Every entry, from first to last, is to be written out exactly.

_ _ _ _ _ _ _

/-! ### Queries (R473, R474, R490) -/

/-- STATE of a core: a microcode update shows as UPDATING (R474, R554). -/
def State.coreState (s : State) (c : Nat) : Nat :=
  if s.service.rollouts.any (fun r => r.kind = 2 && r.taken.contains c) then 5 else (s.rasOf c).state

/-- A fenced core. -/
def State.fenced (s : State) (c : Nat) : Bool := (s.rasOf c).state = 4

/-- TRANSIENT classifications of the last 24 h (R473). -/
def State.recent (s : State) (c : Nat) : List Nat := (s.rasOf c).transients.filter (fun t => !s.since t 86400000000)

/-- When a core's next test is due (R480, R544). -/
def State.dueAt (s : State) (c : Nat) : Nat :=
  (s.rasOf c).lastTest.getD s.ras.vigilBase + s.ras.periodH * 3600000000 * ticksPerUs

/-- RAS_QUERY. -/
def execRasQuery (f : FnId) (slot : Fin 28) (s : State) : Host.Outcome State Fault Refusal :=
  .next (s.serve f slot 0x0701 true (fun _ s =>
    let n := fun (off : Nat) => leBytes 8 (kget 0 s.ras.counters off)
    .done s stOk (n 0x200 ++ n 0x208 ++ n 0x220 ++ n 0x228 ++ n 0x230 ++ n 0x238 ++
      leBytes 16 (bitMask ((List.range 128).filter s.fenced)))))

/-- CORE_QUERY. -/
def execCoreQuery (f : FnId) (slot : Fin 28) (s : State) : Host.Outcome State Fault Refusal :=
  .next (s.serve f slot 0x0702 false (fun r s =>
    let c := r.u 0 1
    let k := s.rasOf c
    checks s [(f ≠ 0 && !(s.part (f - 1)).mask.testBit c, stProtection), (128 ≤ c, stBadPattern)]
      (.done s stOk (leBytes 1 (s.coreState c) ++ leBytes 1 k.lastClass ++ leBytes 2 (s.recent c).length ++ leBytes 4 0 ++
        leBytes 8 (k.lastTest.getD 0) ++ leBytes 8 (s.dueAt c) ++ leBytes 8 k.samples ++ leBytes 8 k.skipped))))

/-! ### Sealing and checking (R490, R491, R594) -/

/-- The access of SELVAGE_SEAL; it has a read buffer of its own. -/
def sealWho (x : Nat) : Who := { core := 129, ctx := x }

/-- Refusals that SELVAGE_SEAL and SELVAGE_CHECK share. -/
def State.sealChecks (s : State) (r : Req) : List (Bool × Nat) :=
  let n := r.u 1 1
  let size := 2 ^ n
  s.ctxChecks r.fn (r.u 0 1) (n < 6 || 16 < n || r.u 8 8 % size ≠ 0 || r.u 16 8 % size ≠ 0 || 2 ^ 52 < r.u 8 8 + r.u 16 8)

/-- Block id of the block at `va` of a range: the default, or counted on from an explicit one, as COPY counts (R338, R463). -/
def rangeId (x first size id va : Nat) : Nat := if id = 0 then blockIdOf x va else (id + (va - first) / size) % 2 ^ 64

/-- Every page of a range is translated, and none through a host leaf; answers the first failing test's status. -/
def State.sealPages (s : State) (x va len : Nat) : Nat :=
  (List.range (cdiv (va % 2 ^ 25 + len) (2 ^ 25))).foldl (fun st i =>
    if st ≠ 0 then st
    else
      match s.walk false x (max va (va / 2 ^ 25 * 2 ^ 25 + i * 2 ^ 25)) with
      | (_, .ok e) => if e.host.isSome then stBadPattern else if !bitAt e.entry 4 || !bitAt e.entry 5 then stPageFaultFatal else 0
      | (_, .error (.stop _ 3 _)) => stBadPattern
      | (_, .error (.poison _)) => stPoisonConsumed
      | (_, .error _) => stPageFaultFatal) 0

/-- Seal one block (R463, R490): poison and rounding flags stay. -/
def sealBlock (o : SealOp) : CM Unit := do
  let w := { sealWho o.ctx with va := o.next }
  if !o.sent then
    let p ← place w o.next true false
    let xs ← readLines w false o.next (o.size / 64)
    let ws := xs.map (·.1)
    let new := (blockWords (ws.flatMap (·.data)) (rangeId o.ctx o.first o.size o.blockId o.next) (fun _ => false)).zip ws
    match p with
    | .host _ => throw (.fail stBadPattern)
    | .dev _ => writeWords w p (new.map (fun e => { e.1 with poison := e.2.poison, ties := e.2.ties }))
    modify (fun s => { s with ras := { s.ras with seals := s.ras.seals.map (fun q => if q = o then { o with sent := true } else q) } })
  let k := (← get).core 129
  if k.rfail ≠ 0 then throw (.fail k.rfail)
  else if k.wpend ≠ 0 then throw .wait
  else modify (fun s => { s.updCore 129 (fun k => { k with rbuf := [], rpend := [] }) with ras := { s.ras with
    seals := s.ras.seals.map (fun q => if q.fn = o.fn && q.opId = o.opId then { q with next := o.next + o.size, sent := false } else q) } })

/-- Go on with the oldest SELVAGE_SEAL, block by block. -/
def State.sealOn : Nat → State → State
  | 0, s => s
  | n + 1, s =>
    match s.ras.seals with
    | [] => s
    | o :: rest =>
      let finish := fun (s : State) (st : Nat) =>
        ({ s.updCore 129 (fun k => { k with rbuf := [], rpend := [], rfail := 0, wpend := 0, wqueue := [] }) with
            ras := { s.ras with seals := rest } } : State).opEnd (some (o.fn, o.opId)) st []
      if o.last ≤ o.next then State.sealOn n (finish s stOk)
      else
        match (sealBlock o).run s with
        | (.ok _, s) => State.sealOn n s
        | (.error .wait, s) => s
        | (.error (.fail st), s) => finish s st

/-- Blocks that are still to be sealed, with one more turn for each operation. -/
def Ras.sealFuel (r : Ras) : Nat := r.seals.foldl (fun n o => n + (o.last - o.next) / o.size + 2) 1

/-- SELVAGE_SEAL (R490): accepted, or, issued again, goes on with the ranges being sealed. -/
def execSelvageSeal (f : FnId) (slot : Fin 28) (s : State) : Host.Outcome State Fault Refusal :=
  let s := if s.firmware then State.sealOn s.ras.sealFuel s else s
  .next (s.serve f slot 0x0709 false (fun r s =>
    let x := r.u 0 1
    let va := r.u 8 8
    let len := r.u 16 8
    checks s (s.sealChecks r)
      (let st := s.sealPages x va len
       if st ≠ 0 then refuse s st
       else .async (fun s id =>
         let o : SealOp := { fn := f, opId := id, ctx := x, first := va, next := va, last := va + len, size := 2 ^ r.u 1 1, blockId := r.u 24 8 }
         { s with ras := { s.ras with seals := s.ras.seals ++ [o] } }))))

/-- Check blocks in order up to the first that does not pass: its result and address (R490, R594). -/
def checkRange (w : Who) (first size id : Nat) : Nat → Nat → CM (Nat × Nat)
  | _, 0 => return (0, 0)
  | va, n + 1 => do
    let xs ← readLines w false va (size / 64)
    let ws := xs.map (·.1)
    let res := if xs.any (·.2) then 3 else checkWords ws (rangeId w.ctx first size id va)
    if res ≠ 0 then return (res, va) else checkRange w first size id (va + size) n

/-- SELVAGE_CHECK (R490). -/
def execSelvageCheck (f : FnId) (slot : Fin 28) (s : State) : Host.Outcome State Fault Refusal :=
  .next (s.serve f slot 0x070A false (fun r s =>
    let size := 2 ^ r.u 1 1
    checks s (s.sealChecks r)
      (cpRun s (checkRange { ctx := r.u 0 1 } (r.u 8 8) size (r.u 24 8) (r.u 8 8) (r.u 16 8 / size)) (fun s e =>
        .done s stOk (leBytes 1 e.1 ++ leBytes 7 0 ++ leBytes 8 e.2)))))

end Sys2Proof.Machine
end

_ _ _ _ _ _ _

§ Solution to this problem
/-! ### Queries (R473, R474, R490) -/

/-- STATE of a core: a microcode update shows as UPDATING (R474, R554). -/
def State.coreState (s : State) (c : Nat) : Nat :=
  if s.service.rollouts.any (fun r => r.kind = 2 && r.taken.contains c) then 5 else (s.rasOf c).state

/-- A fenced core. -/
def State.fenced (s : State) (c : Nat) : Bool := (s.rasOf c).state = 4

/-- TRANSIENT classifications of the last 24 h (R473). -/
def State.recent (s : State) (c : Nat) : List Nat := (s.rasOf c).transients.filter (fun t => !s.since t 86400000000)

/-- When a core's next test is due (R480, R544). -/
def State.dueAt (s : State) (c : Nat) : Nat :=
  (s.rasOf c).lastTest.getD s.ras.vigilBase + s.ras.periodH * 3600000000 * ticksPerUs

/-- RAS_QUERY. -/
def execRasQuery (f : FnId) (slot : Fin 28) (s : State) : Host.Outcome State Fault Refusal :=
  .next (s.serve f slot 0x0701 true (fun _ s =>
    let n := fun (off : Nat) => leBytes 8 (kget 0 s.ras.counters off)
    .done s stOk (n 0x200 ++ n 0x208 ++ n 0x220 ++ n 0x228 ++ n 0x230 ++ n 0x238 ++
      leBytes 16 (bitMask ((List.range 128).filter s.fenced)))))

/-- CORE_QUERY. -/
def execCoreQuery (f : FnId) (slot : Fin 28) (s : State) : Host.Outcome State Fault Refusal :=
  .next (s.serve f slot 0x0702 false (fun r s =>
    let c := r.u 0 1
    let k := s.rasOf c
    checks s [(f ≠ 0 && !(s.part (f - 1)).mask.testBit c, stProtection), (128 ≤ c, stBadPattern)]
      (.done s stOk (leBytes 1 (s.coreState c) ++ leBytes 1 k.lastClass ++ leBytes 2 (s.recent c).length ++ leBytes 4 0 ++
        leBytes 8 (k.lastTest.getD 0) ++ leBytes 8 (s.dueAt c) ++ leBytes 8 k.samples ++ leBytes 8 k.skipped))))

/-! ### Sealing and checking (R490, R491, R594) -/

/-- The access of SELVAGE_SEAL; it has a read buffer of its own. -/
def sealWho (x : Nat) : Who := { core := 129, ctx := x }

/-- Refusals that SELVAGE_SEAL and SELVAGE_CHECK share. -/
def State.sealChecks (s : State) (r : Req) : List (Bool × Nat) :=
  let n := r.u 1 1
  let size := 2 ^ n
  s.ctxChecks r.fn (r.u 0 1) (n < 6 || 16 < n || r.u 8 8 % size ≠ 0 || r.u 16 8 % size ≠ 0 || 2 ^ 52 < r.u 8 8 + r.u 16 8)

/-- Block id of the block at `va` of a range: the default, or counted on from an explicit one, as COPY counts (R338, R463). -/
def rangeId (x first size id va : Nat) : Nat := if id = 0 then blockIdOf x va else (id + (va - first) / size) % 2 ^ 64

/-- Every page of a range is translated, and none through a host leaf; answers the first failing test's status. -/
def State.sealPages (s : State) (x va len : Nat) : Nat :=
  (List.range (cdiv (va % 2 ^ 25 + len) (2 ^ 25))).foldl (fun st i =>
    if st ≠ 0 then st
    else
      match s.walk false x (max va (va / 2 ^ 25 * 2 ^ 25 + i * 2 ^ 25)) with
      | (_, .ok e) => if e.host.isSome then stBadPattern else if !bitAt e.entry 4 || !bitAt e.entry 5 then stPageFaultFatal else 0
      | (_, .error (.stop _ 3 _)) => stBadPattern
      | (_, .error (.poison _)) => stPoisonConsumed
      | (_, .error _) => stPageFaultFatal) 0

/-- Seal one block (R463, R490): poison and rounding flags stay. -/
def sealBlock (o : SealOp) : CM Unit := do
  let w := { sealWho o.ctx with va := o.next }
  if !o.sent then
    let p ← place w o.next true false
    let xs ← readLines w false o.next (o.size / 64)
    let ws := xs.map (·.1)
    let new := (blockWords (ws.flatMap (·.data)) (rangeId o.ctx o.first o.size o.blockId o.next) (fun _ => false)).zip ws
    match p with
    | .host _ => throw (.fail stBadPattern)
    | .dev _ => writeWords w p (new.map (fun e => { e.1 with poison := e.2.poison, ties := e.2.ties }))
    modify (fun s => { s with ras := { s.ras with seals := s.ras.seals.map (fun q => if q = o then { o with sent := true } else q) } })
  let k := (← get).core 129
  if k.rfail ≠ 0 then throw (.fail k.rfail)
  else if k.wpend ≠ 0 then throw .wait
  else modify (fun s => { s.updCore 129 (fun k => { k with rbuf := [], rpend := [] }) with ras := { s.ras with
    seals := s.ras.seals.map (fun q => if q.fn = o.fn && q.opId = o.opId then { q with next := o.next + o.size, sent := false } else q) } })

/-- Go on with the oldest SELVAGE_SEAL, block by block. -/
def State.sealOn : Nat → State → State
  | 0, s => s
  | n + 1, s =>
    match s.ras.seals with
    | [] => s
    | o :: rest =>
      let finish := fun (s : State) (st : Nat) =>
        ({ s.updCore 129 (fun k => { k with rbuf := [], rpend := [], rfail := 0, wpend := 0, wqueue := [] }) with
            ras := { s.ras with seals := rest } } : State).opEnd (some (o.fn, o.opId)) st []
      if o.last ≤ o.next then State.sealOn n (finish s stOk)
      else
        match (sealBlock o).run s with
        | (.ok _, s) => State.sealOn n s
        | (.error .wait, s) => s
        | (.error (.fail st), s) => finish s st

/-- Blocks that are still to be sealed, with one more turn for each operation. -/
def Ras.sealFuel (r : Ras) : Nat := r.seals.foldl (fun n o => n + (o.last - o.next) / o.size + 2) 1

/-- SELVAGE_SEAL (R490): accepted, or, issued again, goes on with the ranges being sealed. -/
def execSelvageSeal (f : FnId) (slot : Fin 28) (s : State) : Host.Outcome State Fault Refusal :=
  let s := if s.firmware then State.sealOn s.ras.sealFuel s else s
  .next (s.serve f slot 0x0709 false (fun r s =>
    let x := r.u 0 1
    let va := r.u 8 8
    let len := r.u 16 8
    checks s (s.sealChecks r)
      (let st := s.sealPages x va len
       if st ≠ 0 then refuse s st
       else .async (fun s id =>
         let o : SealOp := { fn := f, opId := id, ctx := x, first := va, next := va, last := va + len, size := 2 ^ r.u 1 1, blockId := r.u 24 8 }
         { s with ras := { s.ras with seals := s.ras.seals ++ [o] } }))))

/-- Check blocks in order up to the first that does not pass: its result and address (R490, R594). -/
def checkRange (w : Who) (first size id : Nat) : Nat → Nat → CM (Nat × Nat)
  | _, 0 => return (0, 0)
  | va, n + 1 => do
    let xs ← readLines w false va (size / 64)
    let ws := xs.map (·.1)
    let res := if xs.any (·.2) then 3 else checkWords ws (rangeId w.ctx first size id va)
    if res ≠ 0 then return (res, va) else checkRange w first size id (va + size) n

/-- SELVAGE_CHECK (R490). -/
def execSelvageCheck (f : FnId) (slot : Fin 28) (s : State) : Host.Outcome State Fault Refusal :=
  .next (s.serve f slot 0x070A false (fun r s =>
    let size := 2 ^ r.u 1 1
    checks s (s.sealChecks r)
      (cpRun s (checkRange { ctx := r.u 0 1 } (r.u 8 8) size (r.u 24 8) (r.u 8 8) (r.u 16 8 / size)) (fun s e =>
        .done s stOk (leBytes 1 e.1 ++ leBytes 7 0 ++ leBytes 8 e.2)))))

end Sys2Proof.Machine
end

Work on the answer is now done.